Offline MortenMacFly

  • Administrator
  • Lives here!
  • *****
  • Posts: 9694
Struggeling with RegExp - Experts needed.
« on: November 28, 2006, 09:38:06 pm »
Dear all,
since Thomas is not available I decided to ask here hoping I can find some RegExp experts. I'm trying to fix a bug in macrosmanager.cpp concerning the new $relative() and $absolute() macros. I came that far:
The RegExp "m_re_path" seems to extract the string not correctly - from e.g.
$relative($(TARGET_OUTPUT_DIR))lib$(TARGET_OUTPUT_BASENAME).a
*should* be extracted:
$relative($(TARGET_OUTPUT_DIR))
bus *is* extracted:
$relative($(TARGET_OUTPUT_DIR)
(Notice the missing trailing bracket.)
I thought changing the RegExp from
([^$]|^)(\$(absolute|relative)\(([^)]+)\))
into:
([^$]|^)(\$(absolute|relative)\(([^)]+\))\))
might solve the problem, but it doesn't - as it seems the intended functionality (can have nested macros/string) get's lost. Any ideas???
With regards, Morten.
Ps.: For those having more insight: The guess that MakeRelativeTo() might be the cause of the bug is wrong - this works properly, also for path's with a trailing path separator.
« Last Edit: November 28, 2006, 09:39:45 pm by MortenMacFly »
Compiler logging: Settings->Compiler & Debugger->tab "Other"->Compiler logging="Full command line"
C::B Manual: https://www.codeblocks.org/docs/main_codeblocks_en.html
C::B FAQ: https://wiki.codeblocks.org/index.php?title=FAQ

Offline dmoore

  • Developer
  • Lives here!
  • *****
  • Posts: 1576
Re: Struggeling with RegExp - Experts needed.
« Reply #1 on: November 28, 2006, 11:20:43 pm »
shouldn't the inner substitution $(TARGET_OUTPUT_DIR) be found first and substituted? so your m_re_path regex should exclude cases where group 4's text contains nested macro variables until after they have been subsituted?

something like
Code
"([^$]|^)(\$(absolute|relative)\((?!.*\$\(.*\).*)(.*)\))"

where
Code
(?!.*\$\(.*\).*)

excludes patterns that have unsubsituted macros
« Last Edit: November 29, 2006, 12:10:08 am by dmoore »

joat

  • Guest
Re: Struggeling with RegExp - Experts needed.
« Reply #2 on: November 28, 2006, 11:30:31 pm »
Try ([^$]|^)(\$(absolute|relative)\(([^)]+))\)\)
Ignore that (my brain was kinda fried since I wrote it after staying up two days straight writing a research paper).
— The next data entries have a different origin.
/-- A qualifying record at an enabled rule that is CLEAR or COUNTING: with the condition met the persistence count rises,
and reaching P trips the rule with its trip data; otherwise the rule is CLEAR. The blind count becomes 0. A boundary raises
the blind count, saturating at 15, and reaching B trips the rule. The six conditions, each judged on the content of its kinds,
and the trip value of a latching by condition. -/
def Obligations.TripRulesLatch : Prop :=
  (∀ (rule : TripRule) (expected : AddressSet) (o : RoundOutcome),
    (∀ v h self dup,
      (rule.condition = .above → (conditionHolds rule expected o (.extreme v h self dup) = true ↔ rule.threshold < v)) ∧
      (rule.condition = .below → (conditionHolds rule expected o (.extreme v h self dup) = true ↔ v < rule.threshold)) ∧
      tripValueOf expected (.extreme v h self dup) = .extreme v h) ∧
    (∀ w : Word,
      (rule.condition = .maskSet → (conditionHolds rule expected o (.word w) = true ↔
        ∃ k < 16, rule.mask.getLsbD k = true ∧ w.getLsbD k = true)) ∧
      (rule.condition = .maskClear → (conditionHolds rule expected o (.word w) = true ↔
        ∃ k < 16, rule.mask.getLsbD k = true ∧ w.getLsbD k = false)) ∧
      tripValueOf expected (.word w) = .word w) ∧
    (∀ a : AddressSet,
      (rule.condition = .rosterShort → (conditionHolds rule expected o (.set a) = true ↔
        ∃ k < 32, expected.getLsbD k = true ∧ a.getLsbD k = false)) ∧
      tripValueOf expected (.set a) = .absent (expected &&& ~~~a)) ∧
    (∀ g differs,
      (rule.condition = .disagree → (conditionHolds rule expected o (.digest g differs) = true ↔ o = .disagree)) ∧
      tripValueOf expected (.digest g differs) = .digest g) ∧
    (∀ n, conditionHolds rule expected o (.count n) = false) ∧ conditionHolds rule expected o .none = false) ∧
  ∀ (rule : TripRule) (expected : AddressSet) (r : RuleState) (rec : Record) (cycle : Word), rule.enabled = true →
    (rule.watched = rec.code → r.status ≠ .tripped →
      rec.outcome = .valid ∨ rec.outcome = .agree ∨ rec.outcome = .disagree →
      let holds := conditionHolds rule expected rec.outcome rec.content
      (holds = false → r.takeOutcome rule expected rec = {}) ∧
      (holds = true → r.persistence + 1 ≠ rule.persistence → r.takeOutcome rule expected rec =
        { status := .counting, persistence := r.persistence + 1, blind := 0, data := none }) ∧
      (holds = true → r.persistence + 1 = rule.persistence → r.takeOutcome rule expected rec =
        { status := .tripped, persistence := rule.persistence, blind := 0
          data := some { reason := .condition, cycle := rec.cycle, value := tripValueOf expected rec.content } })) ∧
    (rule.blind = 0 → r.takeBoundary rule cycle = r) ∧
    (rule.blind ≠ 0 → (r.status = .tripped ∨ min 15 (r.blind + 1) ≠ rule.blind) →
      r.takeBoundary rule cycle = { r with blind := min 15 (r.blind + 1) }) ∧
    (rule.blind ≠ 0 → r.status ≠ .tripped → min 15 (r.blind + 1) = rule.blind →
      r.takeBoundary rule cycle = { r with
        status := .tripped, blind := rule.blind, data := some { reason := .blind, cycle := cycle, value := .none } })

/-- TRIPn is asserted exactly while an enabled rule assigned to it is TRIPPED, in CONFIG and COMMITTING neither is, and each
stands at its bit of the flag word. -/
def Obligations.TripOutputsFollowTheRules : Prop :=
  ∀ s : State, s.BlocksFollowStation →
    (∀ o, s.tripOutput o = true ↔
      ∃ n : Fin 8, s.image.rules[n].enabled = true ∧ s.image.rules[n].output = o ∧ s.trip[n].status = .tripped) ∧
    (s.control.station.running = false → (∀ n : Fin 8, s.trip[n].status ≠ .tripped) ∧ ∀ o, s.tripOutput o = false) ∧
    s.flagWord.getLsbD 4 = s.tripOutput .trip0 ∧ s.flagWord.getLsbD 5 = s.tripOutput .trip1

/-- CLEAR_ALERTS clears the sticky causes of its mask and nothing else, RING_LEVEL follows the ring, and ALERTN is LOW exactly
while a cause that is set is enabled. -/
def Obligations.ClearAlertsAndAlertn : Prop :=
  ∀ s : State,
    (s.runs → ∀ m : BitVec 12, ∃ t, exec (.clearAlerts (m.setWidth 16)) s = .next t ∧
      t = { s with control.alerts := t.control.alerts, port.slot := { status := .ok, payload := [] } } ∧
      ∀ k < 12, t.alertCauses.getLsbD k = (s.alertCauses.getLsbD k && (k == 7 || !m.getLsbD k))) ∧
    (s.control.station.running = true →
      (s.alertCauses.getLsbD 7 = true ↔ s.image.settings.ringThreshold ≤ s.store.ring.length) ∧
      (s.alertn = .low ↔ ∃ k < 12, s.alertCauses.getLsbD k = true ∧ s.image.settings.alertMask.getLsbD k = true))

/-- CYCLE_TIMER_EXPIRY: the cycle count rises by one, the timer restarts, the expiry counter rises, the entries that are not in
flight lapse or age, the code in flight is carried by R55's table, the due codes become pending, the lapse records are delivered
in their order (scheduled ones as the set stands, in ascending code, then those by age), the rules that trip post in ascending
index, and a JOINING station is judged; what no rule names stands. -/
def Obligations.ExpiryOpensANewCycle : Prop :=
  ∀ s : State, s.runs →
    let flying (c : Code) : Prop := (s.round.phase = .body ∨ s.round.phase = .check ∨ s.round.phase = .objection) ∧ s.round.codeRead = c
    let cycle : Word := s.sched.cycle + 1
    let due (e : RoundEntry) : Prop :=
      match e.schedule with
      | .onRequest => False
      | .div1 => True
      | .div2 => cycle.toNat % 2 = 0
      | .div4 => cycle.toNat % 4 = 0
      | .div8 => cycle.toNat % 8 = 0
      | .div16 => cycle.toNat % 16 = 0
    let lapse (reason : LapseReason) (c : Code) : Record :=
      { code := c, kind := kindOfCode s.image c, outcome := .lapsed, cycle := s.sched.cycle, content := .reason reason }
    let lapses : List Record :=
      (s.sched.scheduled.filter fun e => !isInFlight s.round.inFlight e.code).map (fun e => lapse .cycleEnd e.code) ++
        (s.sched.adhoc.filter fun e => !isInFlight s.round.inFlight e.code && decide (3 ≤ e.age)).map fun e => lapse .age e.code
    let aged : List AdhocEntry :=
      (s.sched.adhoc.filter fun e => isInFlight s.round.inFlight e.code || decide (e.age < 3)).map
        fun e => if isInFlight s.round.inFlight e.code then e else { e with age := e.age + 1 }
    (∀ c, isInFlight s.round.inFlight c = true ↔ flying c) ∧
    ∃ t, exec .cycleTimerExpiry s = .next t ∧
    t = { s with
      line.ltxd := t.line.ltxd, sched := t.sched, store := { t.store with latest := s.store.latest }, trip := t.trip
      control := { s.control with
        station := t.control.station, anchorObserved := t.control.anchorObserved, alerts := t.control.alerts
        counters.postsLost := t.control.counters.postsLost } } ∧
    t.sched.cycle = cycle ∧ t.sched.timer = 0 ∧ t.sched.expiries = satInc s.sched.expiries ∧
    (t.sched.anchorDone = true ↔ flying s.round.codeRead ∧ s.round.kind = .anchor) ∧
    (∀ n : Fin 8, t.trip[n] = s.trip[n].takeBoundary s.image.rules[n] cycle) ∧
    (∀ e, ¬ flying e.code → (e ∈ t.sched.scheduled ↔
      e.retries = 0 ∧ e.part = .current ∧ ∃ r ∈ imageEntries s.image, r.code = e.code ∧ due r)) ∧
    (∀ e, flying e.code → (e ∈ t.sched.scheduled ↔
      ∃ r ∈ imageEntries s.image, r.code = e.code ∧ r.schedule ≠ .onRequest ∧
        match s.sched.scheduled.find? fun x => x.code == e.code with
        | some x =>
          (r.kind = .anchor → e = { x with part := .old }) ∧
          (r.kind ≠ .anchor → due r → e = { x with part := .both, retries := 0 }) ∧
          (r.kind ≠ .anchor → ¬ due r → e = { x with part := .old })
        | none => r.kind ≠ .anchor ∧ due r ∧ e.retries = 0 ∧ e.part = .current)) ∧
    t.sched.adhoc = (tripPosted s t { s with sched.adhoc := aged }).sched.adhoc ∧
    t.control.counters.postsLost = (tripPosted s t { s with sched.adhoc := aged }).control.counters.postsLost ∧
    t.store = (lapses.foldl State.deliverLapse s).store ∧
    (∀ k : Nat, t.control.alerts.getLsbD k = (s.control.alerts.getLsbD k ||
      (k == 0 && (List.finRange 8).any (latchedBetween s t)) ||
      (k == 5 && t.control.station == .silent && s.control.station != .silent) ||
      (k == 8 && (lapses.foldl State.deliverLapse s).control.alerts.getLsbD 8) ||
      (k == 9 && (tripPosted s t { s with sched.adhoc := aged }).control.alerts.getLsbD 9) ||
      (k == 10 && !lapses.isEmpty))) ∧
    (s.control.station ≠ .joining → t.control.station = s.control.station ∧ t.line = s.line ∧
      t.control.anchorObserved = s.control.anchorObserved) ∧
    (s.control.station = .joining → t.control.anchorObserved = false ∧
      t.line.ltxd = (if t.control.station = .silent then .high else s.line.ltxd) ∧
      t.control.station =
        if 2 ≤ (satInc s.sched.expiries).toNat ∧ s.control.anchorObserved = false then
          (if s.faultCount < 6 then .active else .silent)
        else .joining)
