-- ==== Sys2Proof/Laws/Line.lean ====
section
/-! SUPPORT. A sample in each state of the line engine, a bit in each field of a round, a boundary, and an event of the line
whose condition holds: each as the one operation it comes to. -/

namespace Sys2Proof.Machine

/-- The line engine runs outside OFF while RESETN is HIGH (R8). -/
theorem State.listens_of {s : State} (hs : s.held = false) (he : s.line.engine ≠ .off) : s.listens = true := by
  unfold State.listens
  rw [hs]
  simpa using he

theorem State.listens_false {s : State} (h : s.held = true ∨ s.line.engine = .off) : s.listens = false := by
  unfold State.listens
  rcases h with h | h <;> rw [h] <;> simp

/-- A sample that is not taken changes nothing (R8). -/
theorem State.sample_of_not_listens {s : State} (h : s.listens = false) (lv : Level) : s.sample lv = s := by
  unfold State.sample
  rw [h]
  rfl

theorem State.sample_idle {s : State} (hs : s.held = false) (he : s.line.engine = .idle) (lv : Level) :
    s.sample lv = (s.counted lv).sampleIdle lv := by
  unfold State.sample
  rw [State.listens_of hs (by rw [he]; decide)]
  simp only [if_true, he]

theorem State.sample_recover {s : State} (hs : s.held = false) (he : s.line.engine = .recover) (lv : Level) :
    s.sample lv = (s.counted lv).sampleRecover := by
  unfold State.sample
  rw [State.listens_of hs (by rw [he]; decide)]
  simp only [if_true, he]

theorem State.sample_stuck {s : State} (hs : s.held = false) (he : s.line.engine = .stuck) (lv : Level) :
    s.sample lv = (s.counted lv).sampleStuck := by
  unfold State.sample
  rw [State.listens_of hs (by rw [he]; decide)]
  simp only [if_true, he]

theorem State.sample_round {s : State} (hs : s.held = false) (he : s.line.engine = .round) (lv : Level) :
    s.sample lv = (s.counted lv).sampleRound lv := by
  unfold State.sample
  rw [State.listens_of hs (by rw [he]; decide)]
  simp only [if_true, he]

/-- A boundary that is taken (R6). -/
theorem State.boundary_of_listens {s : State} (h : s.listens = true) (line : Level) :
    s.boundary line = (({ s with line := { s.line with lrxd := line, bitTimer := 0 } }).endRound).driveNext line := by
  unfold State.boundary
  rw [if_pos h]

theorem State.boundary_of_not_listens {s : State} (h : s.listens = false) (line : Level) : s.boundary line = s := by
  unfold State.boundary
  rw [h]
  rfl

/-- With no round ending, Station Control changes nothing at a boundary (R157). -/
theorem State.endRound_of_not_ending {s : State} (h : s.control.roundEnding = false) : s.endRound = s := by
  unfold State.endRound
  rw [h]
  rfl

theorem State.onlyIf_true {s : State} {condition : Bool} (h : condition = true) (act : State → State) :
    s.onlyIf condition act = act s := by
  unfold State.onlyIf
  rw [if_pos h]

theorem State.onlyIf_false {s : State} {condition : Bool} (h : condition = false) (act : State → State) :
    s.onlyIf condition act = s := by
  unfold State.onlyIf
  rw [h]
  rfl

/-- A bit that is neither the last of the code nor the objection bit is taken and no more (R21). -/
theorem State.roundBit_inner {s : State} {f : Field} (h : s.round.field = some f) (hc : f ≠ .code 5) (ho : f ≠ .objection)
    (bit : Level) (fault suppressed : Bool) :
    s.roundBit bit fault suppressed =
      { s with round := s.round.takeBit f bit fault suppressed s.image.settings.address s.control.digest } := by
  unfold State.roundBit
  rw [h]
  cases f with
  | code k => exact if_neg fun hk => hc (by rw [hk])
  | objection => exact absurd rfl ho
  | _ => rfl

/-- The sixth code bit is taken and the code recognised (R25). -/
theorem State.roundBit_codeEnd {s : State} (h : s.round.field = some (.code 5)) (bit : Level) (fault suppressed : Bool) :
    s.roundBit bit fault suppressed =
      ({ s with round := s.round.takeBit (.code 5) bit fault suppressed s.image.settings.address s.control.digest }).recognise := by
  unfold State.roundBit
  rw [h]
  rfl

/-- The objection bit delivers the outcome (R43). -/
theorem State.roundBit_objection {s : State} (h : s.round.field = some .objection) (bit : Level) (fault suppressed : Bool) :
    s.roundBit bit fault suppressed = s.deliver bit := by
  unfold State.roundBit
  rw [h]

/-- A fault counted, or none (R15). -/
theorem State.countFault_eq (s : State) (fault : Bool) :
    s.countFault fault = { s with control.counters.driveFaults := (s.countFault fault).control.counters.driveFaults } := by
  unfold State.countFault
  split <;> rfl

/-- A sample in ROUND (R12, R15): the runs and the fault are counted, a fault suppresses from here on, and the Round Engine
takes the bit with the suppression that stood before it. -/
theorem State.sample_round_bit {s : State} (hs : s.held = false) (he : s.line.engine = .round) (lv : Level) :
    s.sample lv = ({ s with
        line := { (s.counted lv).line with suppressed := s.line.suppressed || s.isDriveFault lv }
        control.counters.driveFaults :=
          if s.isDriveFault lv then satInc s.control.counters.driveFaults else s.control.counters.driveFaults } :
      State).roundBit lv (s.isDriveFault lv) s.line.suppressed := by
  rw [State.sample_round hs he, State.sampleRound]
  have h : (s.counted lv).isDriveFault lv = s.isDriveFault lv := rfl
  dsimp only
  rw [h]
  congr 1
  unfold State.countFault
  cases s.isDriveFault lv <;> rfl

/-- A sample of an ordinary bit of a round (R12, R15, R21): the runs and the fault are counted, and the bit is taken. -/
theorem State.sample_round_inner {s : State} {f : Field} (hs : s.held = false) (he : s.line.engine = .round)
    (hf : s.round.field = some f) (hc : f ≠ .code 5) (ho : f ≠ .objection) (lv : Level) :
    s.sample lv = { s with
      line := { (s.counted lv).line with suppressed := s.line.suppressed || s.isDriveFault lv }
      round := s.round.takeBit f lv (s.isDriveFault lv) s.line.suppressed s.image.settings.address s.control.digest
      control.counters.driveFaults :=
        if s.isDriveFault lv then satInc s.control.counters.driveFaults else s.control.counters.driveFaults } := by
  rw [State.sample_round_bit hs he, State.roundBit_inner (by exact hf) hc ho]

/-- A known code leaves the line as it is and opens the body (R25). -/
theorem State.recogniseKnown_round (s : State) (e : RoundEntry) :
    ∃ snapshot nonce, (s.recogniseKnown e).line = s.line ∧
      (s.recogniseKnown e).round =
        { s.round with kind := e.kind, phase := .body, pos := 0, snapshot := snapshot, nonce := nonce } := by
  unfold State.recogniseKnown
  dsimp only
  generalize hv : ({ s with round.kind := e.kind, round.phase := .body, round.pos := 0 } : State) = v
  have hl : (if e.kind = .anchor then v.anchorNotice else v).line = v.line := by
    split
    · obtain ⟨_, _, _, _, _, _, _, _, _, _, _, _, _, _, _, _, h⟩ := v.anchorNotice_changes
      rw [h]
    · rfl
  have hr : (if e.kind = .anchor then v.anchorNotice else v).round = v.round := by
    split
    · obtain ⟨_, _, _, _, _, _, _, _, _, _, _, _, _, _, _, _, h⟩ := v.anchorNotice_changes
      rw [h]
    · rfl
  generalize (if e.kind = .anchor then v.anchorNotice else v) = w at hl hr ⊢
  obtain ⟨snapshot, nonce, _, h⟩ := w.takeSnapshot_changes e
  refine ⟨snapshot, nonce, ?_, ?_⟩
  · rw [h]
    exact hl.trans (by rw [← hv])
  · rw [h]
    show { w.round with snapshot := snapshot, nonce := nonce } = _
    rw [hr, ← hv]

/-- The recognition of a code (R25): the body opens on the line as it is, or the round is left. -/
theorem State.recognise_round (s : State) :
    (∃ kind snapshot nonce, s.recognise.line = s.line ∧
      s.recognise.round = { s.round with kind := kind, phase := .body, pos := 0, snapshot := snapshot, nonce := nonce }) ∨
    s.recognise.line = { s.line with engine := .recover, idleRun := 0, suppressed := false } ∧ s.recognise.round = {} := by
  unfold State.recognise
  split
  · obtain ⟨snapshot, nonce, h1, h2⟩ := s.recogniseKnown_round _
    exact .inl ⟨_, snapshot, nonce, h1, h2⟩
  · exact .inr ⟨rfl, rfl⟩

/-- A delivery leaves the round (R43). -/
theorem State.deliver_round (s : State) (bit : Level) :
    (s.deliver bit).line = { s.line with engine := .recover, idleRun := 0, suppressed := false } ∧ (s.deliver bit).round = {} := by
  obtain ⟨_, _, _, _, _, _, _, _, h⟩ := s.leaveRound.deliverRecord_changes (s.round.recordOf bit) s.round.isFault
  unfold State.deliver
  rw [h]
  exact ⟨rfl, rfl⟩

/-- A bit of a round at the line and the round: taken, taken with the body opened, or the round left (R21, R25, R43). -/
theorem State.roundBit_round (s : State) (bit : Level) (fault suppressed : Bool) :
    let t := s.roundBit bit fault suppressed
    (s.round.field = none ∧ t = s) ∨
    (∃ f, s.round.field = some f ∧ f ≠ .code 5 ∧ f ≠ .objection ∧ t.line = s.line ∧
      t.round = s.round.takeBit f bit fault suppressed s.image.settings.address s.control.digest) ∨
    (s.round.field = some (.code 5) ∧ ∃ kind snapshot nonce, t.line = s.line ∧
      t.round = { s.round.takeBit (.code 5) bit fault suppressed s.image.settings.address s.control.digest with
        kind := kind, phase := .body, pos := 0, snapshot := snapshot, nonce := nonce }) ∨
    ((s.round.field = some (.code 5) ∨ s.round.field = some .objection) ∧
      t.line = { s.line with engine := .recover, idleRun := 0, suppressed := false } ∧ t.round = {}) := by
  intro t
  cases hf : s.round.field with
  | none =>
    have ht : t = s := by
      show s.roundBit bit fault suppressed = s
      unfold State.roundBit
      rw [hf]
    exact .inl ⟨rfl, ht⟩
  | some f =>
    by_cases ho : f = .objection
    · subst ho
      have ht : t = s.deliver bit := State.roundBit_objection hf bit fault suppressed
      rw [ht]
      exact .inr (.inr (.inr ⟨.inr rfl, s.deliver_round bit⟩))
    by_cases hc : f = .code 5
    · subst hc
      have ht : t = _ := State.roundBit_codeEnd hf bit fault suppressed
      rw [ht]
      generalize hv : ({ s with
        round := s.round.takeBit (.code 5) bit fault suppressed s.image.settings.address s.control.digest } : State) = v
      have hl : v.line = s.line := by subst hv; rfl
      have hr : v.round = s.round.takeBit (.code 5) bit fault suppressed s.image.settings.address s.control.digest := by
        subst hv; rfl
      rw [← hl, ← hr]
      rcases v.recognise_round with ⟨kind, snapshot, nonce, h1, h2⟩ | ⟨h1, h2⟩
      · exact .inr (.inr (.inl ⟨rfl, kind, snapshot, nonce, h1, h2⟩))
      · exact .inr (.inr (.inr ⟨.inl rfl, h1, h2⟩))
    · have ht : t = _ := State.roundBit_inner hf hc ho bit fault suppressed
      rw [ht]
      exact .inr (.inl ⟨f, rfl, hc, ho, rfl, rfl⟩)

/-- No sample pulls the line (R6). -/
theorem State.sample_ltxd {s : State} {lv : Level} (h : (s.sample lv).line.ltxd = .low) : s.line.ltxd = .low := by
  cases hl : s.listens with
  | false => rwa [State.sample_of_not_listens hl] at h
  | true =>
    have hs : s.held = false ∧ s.line.engine ≠ .off := by
      unfold State.listens at hl
      simpa using hl
    cases he : s.line.engine with
    | off => exact absurd he hs.2
    | recover =>
      rw [State.sample_recover hs.1 he] at h
      unfold State.sampleRecover at h
      split at h
      · exact h
      · split at h
        · cases h
        · exact h
    | stuck =>
      rw [State.sample_stuck hs.1 he] at h
      unfold State.sampleStuck at h
      split at h <;> exact h
    | idle =>
      rw [State.sample_idle hs.1 he] at h
      unfold State.sampleIdle State.sampleSecond State.sampleFirst at h
      dsimp only at h
      split at h
      · split at h
        · exact h
        · rw [State.countFault_eq] at h
          exact h
      · split at h
        · exact h
        · split at h
          · rw [State.countFault_eq] at h
            exact h
          · exact h
    | round =>
      rw [State.sample_round_bit hs.1 he] at h
      generalize hu : ({ s with
        line := { (s.counted lv).line with suppressed := s.line.suppressed || s.isDriveFault lv }
        control.counters.driveFaults :=
          if s.isDriveFault lv then satInc s.control.counters.driveFaults else s.control.counters.driveFaults } : State) = u at h
      have hul : u.line.ltxd = s.line.ltxd := by subst hu; rfl
      rw [← hul]
      rcases u.roundBit_round lv (s.isDriveFault lv) s.line.suppressed with
        ⟨_, h1⟩ | ⟨_, _, _, _, h1, _⟩ | ⟨_, _, _, _, h1, _⟩ | ⟨_, h1, _⟩
      · rwa [h1] at h
      · rwa [h1] at h
      · rwa [h1] at h
      · rwa [h1] at h

end Sys2Proof.Machine
end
Let me make sure I've got this straight. The problem is that you want to have stuff nested in $relative() and extract $relative() with whatever is inside of it? How flexible is the accepted nesting? Would more than one item be allowed in a set of braces such as $relative(something()somethingelse()) ? If not, and only one item is allowed inside each set of braces like $relative(something(somethingelse())) then ([^$]|^)(\$(absolute|relative)\(([^)]+))\)+ should work since all of the closing braces would be together. To be on the safe side, it might also be a good idea to use some code to verify that all open braces are closed before and after applying the regex in this case.
« Last Edit: November 30, 2006, 09:16:33 am by joat »

Offline mandrav

  • Project Leader
  • Administrator
  • Lives here!
  • *****
  • Posts: 4315
    • Code::Blocks IDE
Re: Struggeling with RegExp - Experts needed.
« Reply #3 on: November 28, 2006, 11:57:52 pm »
Morten, you are very lucky ;).
In revision 3300 I committed a little plugin I had sitting here for some time which just might help you: a (very) simple regular expressions testbed. You give it a regex, a test input and click a button for the results :).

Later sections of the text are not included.